• SQL Kiwi (9/23/2012)


    L' Eomot Inversé (9/23/2012)


    It would be interesting to see the C# so that we could see what it is that's being optimised. Clearly either the C# optimiser is really awful, or the C# is deliberately written in such a way as to avoid the most insane optimisations. For example, it would be nice to know how many multiplications the optimised code does, it would be nice to know how many values it reads from an array, and so on. Decades ago I saw a Fortran system which would have run this, if naively written so that the optimiser could be really clever, in about 10 microseconds. Of course it would have done exactly one multiplication.

    Please be assured that the .NET compiler and optimizer is state-of-the-art. The overhead is caused by CLR being in hosted in SQL Server. The C# code will indeed be compiled down to just one machine-code instruction (which may take less than one CPU cycle to execute) but it takes time to connect things up and switch between SQL Server and the hosted environment.

    I think you misunderstood me Paul - my fault for not expressing myself more clearly.

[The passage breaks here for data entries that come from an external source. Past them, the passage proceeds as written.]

-- ==== Sys2Proof/Syntax.lean ====
section
/-! DEFINITION. The commands of the panel: one constructor of Instr for each row of the table of
operations and events, and the records its operands are made of. A fact that the environment decides
(a sensor reading, what a self-test finds, whether a signature verifies) is an operand. -/

namespace Sys2Proof

/-! ### Small vocabularies -/

/-- Completion status codes 0x0–0xA (R282). -/
inductive Status where
  | ok | denied | addrError | poisoned | tagFail | bankClosed | nocredit | notOwned | syncFull
  | unreachable | pathFault
  deriving DecidableEq, Repr

/-- Fjoco status codes (R474). -/
inductive FStatus where
  | ok | noobj | nosub | auth | readonly | writeonly | locked | state | busy | type | range | timeout
  deriving DecidableEq, Repr

/-- Authentication levels (R419, R483). -/
inductive Level where
  | pub | operator | owner | factory
  deriving DecidableEq, Repr

/-- Modes of closing a bank (R105). -/
inductive CloseMode where
  | retain | off
  deriving DecidableEq, Repr

/-- A bank that firmware closes and reopens (R105, R117, R266). -/
inductive BankRef where
  | spad (d : Die) (t : PTile) (b : Fin 32)
  | commons (d : Die) (b : Fin 64)
  | stack (s : Stk) (b : Fin 64)
  deriving DecidableEq, Repr

/-- The counter sets of the 0x8000 range, in index order (R491). -/
inductive CtrSet where
  | recovery | arith | tile | engine | unit | queue | spec | sparse | stack | net | fabric | ring
  | clock | power | security | host | mgmt
  deriving DecidableEq, Repr

/-- The speculation roles of R213; any other unit reads as none. -/
inductive Role where
  | none | plane | certifier | settle | geyser
  deriving DecidableEq, Repr

/-! ### Signatures and records (R408–R436) -/

/-- A signature block as the verifier sees it: the key hash of the key that made it, and whether its
two signatures verify and are canonical (R408). -/
structure SigBlock where
  keyHash : BitVec 256
  edOk : Bool
  mldsaOk : Bool
  canonical : Bool
  deriving DecidableEq, Repr

/-- Owner record kinds and payloads (R416). -/
inductive OwnerPayload where
  | release
  | keyAdd (keyHash : BitVec 256)
  | keyRemove (keyId : W64)
  | keyPrimary (keyId : W64)
  | imageKey (key : Bytes)
  | updateApprove (component : Byte) (digest : BitVec 256)
  | operatorGeneration (g : W32)
  deriving DecidableEq, Repr

/-- What every owner record carries beside its payload (R416). -/
structure OwnerHead where
  magicOk : Bool
  serial : W64
  sequence : W32
  keyId : W64
  sig : SigBlock
  deriving DecidableEq, Repr

/-- An owner claim (R417). -/
structure Claim where
  magicOk : Bool
  serial : W64
  nonce : BitVec 256
  keyHash : BitVec 256
  sig : SigBlock
  deriving DecidableEq, Repr

/-- A context accept (R424). -/
structure Accept where
  magicOk : Bool
  context : Byte
  debugOk : Bool
  serial : W64
  nonce : BitVec 256
  keyId : W64
  x25519 : Bytes
  mlkem : Bytes
  sig : SigBlock
  deriving DecidableEq, Repr

/-- A key load (R426). The two Booleans say whether the magic is right and whether the GCM tag
matches under WRAP; `key` is the key that the wrapped bytes hold. -/
structure KeyLoad where
  magicOk : Bool
  context : Byte
  slot : Byte
  sequence : W32
  tagOk : Bool
  key : BitVec 256
  deriving DecidableEq, Repr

    rragnmo seemed to me to be talking about two distinct thigs - a chunk of pure C# measured on its own (his first paragraph) and a CLR function embedded into SQL (his second paragraph). I was concerned only with his second paragraph. When an attempt is made to do the whole thing in c# (or Fortran, or any other procedural language) there's a risk that the optimiser notices that the first one million minus one function calls are irrelevant so it leaves them out. This doesn't happen with SQL, currently (but it might in the furture) so generally there';s an attempt to prevent the optimiser from doing this to avoid meaningless comparisons. My "one multiplication" was for the whole process, which needed only one multiplication (probably actually a left shift, depending on the target machine, as it's a multiplication by 2) instead of a million multiplications. If that sort of optimisation was happening, we would be comparing a forest with a single tree.

    Having seen people make utterly wrong decisions based on run times of tasks which could be optimied out just about completely, I just wondered how well protected rragnmo's measurements were aginst that sort of thing. One of the things he said in his comment seemed to indicate that he did have had it in mind, but was concerned that he might not have done enough to avoid it.